- Work required -
Each line below either holds the string "exec" or doesn't. Count those that do and give only the number.

(Collected data entries)
..............................

-- ==== Sys2Proof/Safety.lean ====
section
/-!
DEFINITION. What a sound state of the device is, in the terms the statements use.
-/
namespace Sys2Proof.Machine

/-- The two memories are in their canonical form. -/
def State.memoryOk (s : State) : Prop := s.loft.mem.wf = true ∧ s.dram.mem.wf = true

/-- The state holds as many of each unit as the device has (R1, R71, R266, R399). -/
def State.shape (s : State) : Prop :=
  s.fns.length = 4 ∧ s.contracts.length = 4 ∧ s.ports.length = 8 ∧ s.ctxs.length = 32 ∧ s.lanes.length = 8 ∧
  s.fsync.length = 8 ∧ s.i2c.length = 8 ∧ s.halters.length = 2 ∧ s.links.length = 4 ∧ s.drover.tethers.length = 512 ∧
  s.drover.faults.length = 4 ∧ s.dram.channels.length = 4

/-- The pins of a Halter unit say its state: in STOP and DISABLED both are low, HALTER_SLOW is high and no heartbeat edge
is due; otherwise the two differ, and HALTER_SLOW is high exactly in SLOW (R413, R414). After THERMTRIP both are low in
every state (R601). -/
def Halter.pinsOk (trip : Bool) (h : Halter) : Bool :=
  (trip && !h.pinA && !h.pinB) ||
    if h.state.dark then !h.pinA && !h.pinB && h.pinSlow && h.edgeDue.isNone
    else (h.pinA != h.pinB) && (h.pinSlow == decide (h.state = .slow))

/-- Every Halter unit's pins say its state. -/
def State.pinsOk (s : State) : Prop := ∀ h ∈ s.halters, h.pinsOk s.pins.thermtrip = true

/-- Tenants share nothing: no two contracts in force or pending of different tenants clash (R163). -/
def contractsApart (cs : List Contract) (ds : List Effect) : Prop :=
  (∀ a b, a < 4 → b < 4 → a ≠ b → contractsClash (cs.getD a (.reset a)) (cs.getD b (.reset b)) = false) ∧
  (∀ n c b, Effect.partition n c ∈ ds → b < 4 → n ≠ b → contractsClash c (cs.getD b (.reset b)) = false) ∧
  ∀ n c m d, Effect.partition n c ∈ ds → Effect.partition m d ∈ ds → n ≠ m → contractsClash c d = false

/-- Contracts of the state are apart. -/
def State.contractsOk (s : State) : Prop := contractsApart s.contracts s.deferred

/-- The state in which an Acrega command takes its effect: device time is its acceptance instant, and the command is marked
accepted (R103). -/
def accepted (seq : Nat) (t : Instant) (s : State) : State := markAccepted seq (advance t s)

/-- A command of an opcode is accepted at `t` and passes the checks every command has: it is at the front of its ring and
may be accepted (R103 to R105), its start timeout is not over (R117), its header is sound (R86), and in a Standby state it is
one of those accepted there (R595). `seq` is its fetch order and `c` its record. -/
structure Accepts (op : Nat) (t : Instant) (r : RingRef) (e : Entry) (seq : Nat) (c : Cmd) (s : State) : Prop where
  front : takeFront op r e (advance t s) = some (seq, c)
  inTime : timedOut (accepted seq t s) c = false
  header : badHeader e = false
  awake : s.inStandby = false ∨ op ∈ standbyOpcodes

/-- What the host sees of a function but its rings, its vectors and what waits for it. -/
def Func.inner (x : Func) : Func :=
  { x with
    ready := false, error := false, cause := .none, intCause := 0, eventsLost := 0, timeouts := 0, msix := [], rings := [],
    stops := [], backlog := [], dropped := 0, held := [] }

/-- The state but device time, what the device sends, and the queues to and from the host. -/
def State.inner (s : State) : State :=
  { s with now := 0, out := [], fns := s.fns.map Func.inner, cmds := [], lastAccept := none }

/-- The Acrega command of a row: its opcode (Tables 4.4 to 4.15), its instant, its ring and its entry; none for the other
rows. -/
def acregaOf : Instr → Option (Nat × Instant × RingRef × Entry)
  | .identify t r e => some (0x0101, t, r, e)
  | .ringCreate t r e => some (0x0102, t, r, e)
  | .ringReset t r e => some (0x0103, t, r, e)
  | .ringDelete t r e => some (0x0104, t, r, e)
  | .arbSet t r e => some (0x0105, t, r, e)
  | .fwUpdate t r e _ => some (0x0106, t, r, e)
  | .fwRestart t r e => some (0x0107, t, r, e)
  | .powerStateSet t r e => some (0x0108, t, r, e)
  | .deviceReset t r e => some (0x0109, t, r, e)
  | .partitionSet t r e _ => some (0x0201, t, r, e)
  | .partitionGet t r e _ => some (0x0202, t, r, e)
  | .partitionReset t r e => some (0x0203, t, r, e)
  | .tickConfig t r e => some (0x0301, t, r, e)
  | .tickStart t r e => some (0x0302, t, r, e)
  | .pause t r e => some (0x0303, t, r, e)
  | .resume t r e => some (0x0304, t, r, e)
  | .halt t r e => some (0x0305, t, r, e)
  | .tickStatus t r e _ => some (0x0306, t, r, e)
  | .memWrite t r e => some (0x0401, t, r, e)
  | .memRead t r e => some (0x0402, t, r, e)
  | .residentDefine t r e => some (0x0403, t, r, e)
  | .residentLoad t r e => some (0x0404, t, r, e)
  | .residentDelete t r e => some (0x0405, t, r, e)
  | .gateOpen t r e => some (0x0406, t, r, e)
  | .gateClose t r e => some (0x0407, t, r, e)
  | .eccRegionSet t r e => some (0x0408, t, r, e)
  | .graphLoad t r e => some (0x0501, t, r, e)
  | .graphUnload t r e => some (0x0502, t, r, e)
  | .graphArm t r e => some (0x0503, t, r, e)
  | .graphDisarm t r e => some (0x0504, t, r, e)
  | .graphParamSet t r e => some (0x0505, t, r, e)
  | .graphStatus t r e => some (0x0506, t, r, e)
  | .frameAbort t r e => some (0x0507, t, r, e)
  | .portConfig t r e => some (0x0601, t, r, e)
  | .laneBind t r e => some (0x0602, t, r, e)
  | .laneContextSet t r e _ => some (0x0603, t, r, e)
  | .fsyncSet t r e => some (0x0604, t, r, e)
  | .sensorXfer t r e _ => some (0x0605, t, r, e)
  | .halterConfig t r e _ => some (0x0701, t, r, e)
  | .halterEnable t r e => some (0x0702, t, r, e)
  | .routeLoad t r e _ => some (0x0801, t, r, e)
  | .epochSwitch t r e => some (0x0802, t, r, e)
  | .plinkControl t r e => some (0x0803, t, r, e)
  | .tetherSignal t r e => some (0x0901, t, r, e)
  | .tetherRead t r e => some (0x0902, t, r, e)
  | .resultRingCreate t r e => some (0x0A01, t, r, e)
  | .resultRingDelete t r e => some (0x0A02, t, r, e)
  | .tallyConfig t r e _ => some (0x0B01, t, r, e)
  | .tallyControl t r e => some (0x0B02, t, r, e)
  | .telemetryRead t r e _ => some (0x0B03, t, r, e)
  | .debugPeek t r e => some (0x0C01, t, r, e)
  | .debugPoke t r e => some (0x0C02, t, r, e)
  | _ => none

/-- A command waits for another on the same object to end (a ring being reset or deleted, the flash, a region being loaded, a
graph whose image is being read: R106), or for the read of its host buffer, which Bus Master Enable forbids (R78). -/
def waitsFor (i : Instr) (s : State) : Bool :=
  match i with
  | .ringCreate _ _ e | .ringReset _ _ e | .ringDelete _ _ e => ringBusy s e
  | .fwUpdate _ r _ _ => s.flash.isSome || !bufferReady s r.fn
  | .partitionSet _ r _ _
  | .laneContextSet _ r _ _
  | .sensorXfer _ r _ _
  | .halterConfig _ r _ _
  | .routeLoad _ r _ _
  | .tallyConfig _ r _ _ => !bufferReady s r.fn
  | .residentLoad _ _ e | .residentDelete _ _ e => loadingRegion s (efld e 17 1)
  | .graphLoad _ _ e
  | .graphUnload _ _ e
  | .graphArm _ _ e
  | .graphDisarm _ _ e
  | .graphParamSet _ _ e
  | .graphStatus _ _ e
  | .frameAbort _ _ e => graphBusy s e
  | _ => false

/-- What every step keeps: canonical memories, as many of each unit as the device has, Halter pins that say their state,
tenants that share nothing. -/
structure State.Sound (s : State) : Prop where
  memory : s.memoryOk
  shape : s.shape
  pins : s.pinsOk
  contracts : s.contractsOk

end Sys2Proof.Machine
end

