-- ==== Sys2Proof/Certificates/Slice0/Obligations.lean ====
section
/-!
DEFINITION. The statements about the model that provers settle.
-/
open Sys2Proof Sys2Proof.Machine

/-! ### Commands of groups 0x01 and 0x02 -/

/-- IDENTIFY, RING_CREATE, RING_RESET, RING_DELETE and ARB_SET take their effect (Table 4.4; R101, R106, R114, R156, R157):
where no check fails and no earlier stop of the ring is at work, IDENTIFY returns the capabilities, RING_CREATE makes an empty
ring with phase 1, RING_RESET and RING_DELETE stop the ring and complete once every command accepted from it has, and ARB_SET
changes the weights that are not 0. -/
def Obligations.RingCommandsTakeEffect : Prop :=
  ∀ (t : Instant) (r : RingRef) (e : Entry) (seq : Nat) (c : Cmd) (s : State),
    let a := accepted seq t s
    let f := efld e 16 1
    let k := efld e 17 1
    (Accepts 0x0101 t r e seq c s → unusedZero e [] = true →
      exec (.identify t r e) s = .next (settle (finish seq .ok
        (resultBytes [(20, 4 * s.boot.config.dramGib), (22, s.boot.config.chip), (23, s.boot.config.devices),
          (24, s.loft.map.length)]) a))) ∧
    (Accepts 0x0102 t r e seq c s → unusedZero e [(16, 5), (22, 4), (32, 16)] = true → f ≤ 3 → k ≠ 0 →
      efld e 18 1 % 16 ≤ 8 → efld e 18 1 / 16 ≤ 8 → 1 ≤ efld e 19 1 → efld e 19 1 ≤ 16 → efld e 20 1 ≤ 31 →
      1 ≤ efld e 22 2 → efld e 22 2 ≤ 256 → efld e 24 2 ≤ 1000 → efld e 32 8 % 4096 = 0 → efld e 40 8 % 4096 = 0 →
      ringBusy s e = false → s.ring f k = none →
      exec (.ringCreate t r e) s = .next (settle (finish seq .ok 0 (a.modFn f fun x => { x with
        rings := tset x.rings k
          { sqBase := BitVec.ofNat 64 (efld e 32 8), cqBase := BitVec.ofNat 64 (efld e 40 8), sqLog := efld e 18 1 % 16,
            cqLog := efld e 18 1 / 16, weight := efld e 19 1, vector := efld e 20 1, cqCount := efld e 22 2,
            cqTimeUs := efld e 24 2, sqHead := 0, sqTail := 0, cqHead := 0, cqTail := 0, phase := true, reserved := 0,
            error := false, cause := .none, tails := [], unsignalled := 0, oldest := none, stop := none,
            closing := false } })))) ∧
    (Accepts 0x0103 t r e seq c s → unusedZero e [(16, 2)] = true → f ≤ 3 → k ≠ 0 → ¬(f = r.fn ∧ k = r.ring) →
      ringBusy s e = false → (s.ring f k).isSome →
      exec (.ringReset t r e) s =
        .next (settle (a.modRing f k fun g => { g with stop := some { delete := false, by_ := seq } }))) ∧
    (Accepts 0x0104 t r e seq c s → unusedZero e [(16, 2)] = true → f ≤ 3 → k ≠ 0 → ¬(f = r.fn ∧ k = r.ring) →
      ringBusy s e = false → (s.ring f k).isSome →
      exec (.ringDelete t r e) s =
        .next (settle (a.modRing f k fun g => { g with stop := some { delete := true, by_ := seq } }))) ∧
    (Accepts 0x0105 t r e seq c s → unusedZero e [(16, 4)] = true → (∀ i < 4, efld e (16 + i) 1 ≤ 16) →
      exec (.arbSet t r e) s = .next (settle (finish seq .ok 0 ([0, 1, 2, 3].foldl (fun u i =>
        if efld e (16 + i) 1 = 0 then u else u.modFn i fun x => { x with weight := efld e (16 + i) 1 }) a))))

..............................

- Written reply -
5